At $2,021.73 per troy ounce ($65,000 per kilo) gold is trading close to a record high. Ultra-low interest rates, inflated equity prices and the possibility of QE-driven inflation down the line have encouraged some investors to stock up with John Maynard Keynes’s “barbarous relic” because they have no better idea. Safe-haven currencies are not keeping pace.
The price of gold is up by 33% in USD terms from its level at the beginning of the year. The JPY is 3% higher and the CHF is 6% firmer. So it is not simply that investors are seeking safety, they are recognising that 0.12% return on one-year US Treasury bills and the roughly 0.12% cost of storing gold do not tell the whole story: With US inflation currently at 0.6%, holding those Treasuries generates a net annual loss of 0.48% as inflation eats five times as much as the yield brings in.
Of course, there is no yield whatsoever from gold. Investors buy it in the hope that its price will go up. Which is fine as long as it does, and as long as they accept that the market for gold is nowhere near as deep and liquid as the currency market. Gold is a commodity, not a currency.
There was a little more movement among currencies yesterday than on Monday but no clear trend towards, or away from, risk. The Australian dollar won the day, taking a cent and a quarter from sterling, and the Canadian dollar came second with a one-cent gain. The US dollar narrowly stole last place from sterling, dropping a seventh of a cent.
The economic data brought nothing to the debate during the London session. Eurozone producer (factory gate) prices rose 0.7% in June and were 3.7% lower on the year. Canada’s manufacturing sector purchasing managers’ index came in much stronger than forecast, five points higher on the month at 52.9, and sent the Loonie higher. US factory orders rose by 6.2% in June after a 7.7% increase in May.

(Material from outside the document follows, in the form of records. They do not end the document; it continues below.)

-- ==== Sys2Proof/Machine/Answer.lean ====
section
/-! DEFINITION. How the block takes one input: a command message is decoded and answered, `Reset` resets. -/
namespace Sys2Proof.Machine

/-- A message can be delivered when `1 <= |m| <= MSG_MAX` (30_encoding.md R70). -/
def deliverable (p : Params) (m : List Byte) : Bool :=
  decide (1 ≤ m.length) && decide (m.length ≤ p.msgMax)

/-- The answer to a delivered message: the operation it decodes to, or `IllegalCommand`, judged before
anything else (30_encoding.md R70, R90, 60_exceptions.md R197). -/
def answer (m : List Byte) (s : State) : StepResult :=
  match decode m with
  | .ok i => exec i s
  | .error _ => raise .illegalCommand s

/-- One input event (70_reset_and_hazards.md R215); the sender of a command makes no difference
(60_exceptions.md R203). -/
def takeInput (x : Input) (s : State) : StepResult :=
  match x with
  | .reset => .next s.resetEvent
  | .command _ m => if deliverable s.params m then answer m s else .refused .undeliverable

end Sys2Proof.Machine
end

Overnight jobs numbers from New Zealand revealed that total employment fell 0.4% in the second quarter while unemployment also fell from 4.2% to 4%. Both numbers were much better than expected, though the NZD could manage no better than an average performance on the day.
PMIs round two
This time it’s services. Today’s PMIs for July will be examined for confirmation that activity in most countries’ services sectors continued to recover following their Covid-induced trough. Early signs are that they could be disappointing.
Australia opened the bidding with a quarter-point deterioration to a still-healthy 58.2 for services and a composite reading of 57.8. Japan festered at 45.4, less than half a point higher on the month. China’s Caixin services PMI was another faller, down by more than four points at 54.1. Spain’s 51.9 was also unexpectedly lower by three quarters of a point at 51.9.
Britain's services PMI just missed the forecast of 56.6, coming in at 56.5 in July, up from 47.1 in June. This puts the sector in the growth zone, and marks the fastest increase in five years, although this is largely due to the low base after the record low of 13.4 in April. The major Eurozone services PMIs are predicted to range from 51.1 in Italy to 57.8 in France. The two US readings are expected to remain divergent, with a 55 from ISM and a 49.6 from Markit. Ahead of London’s opening tomorrow the Bank of England will report on its latest interest rate decision.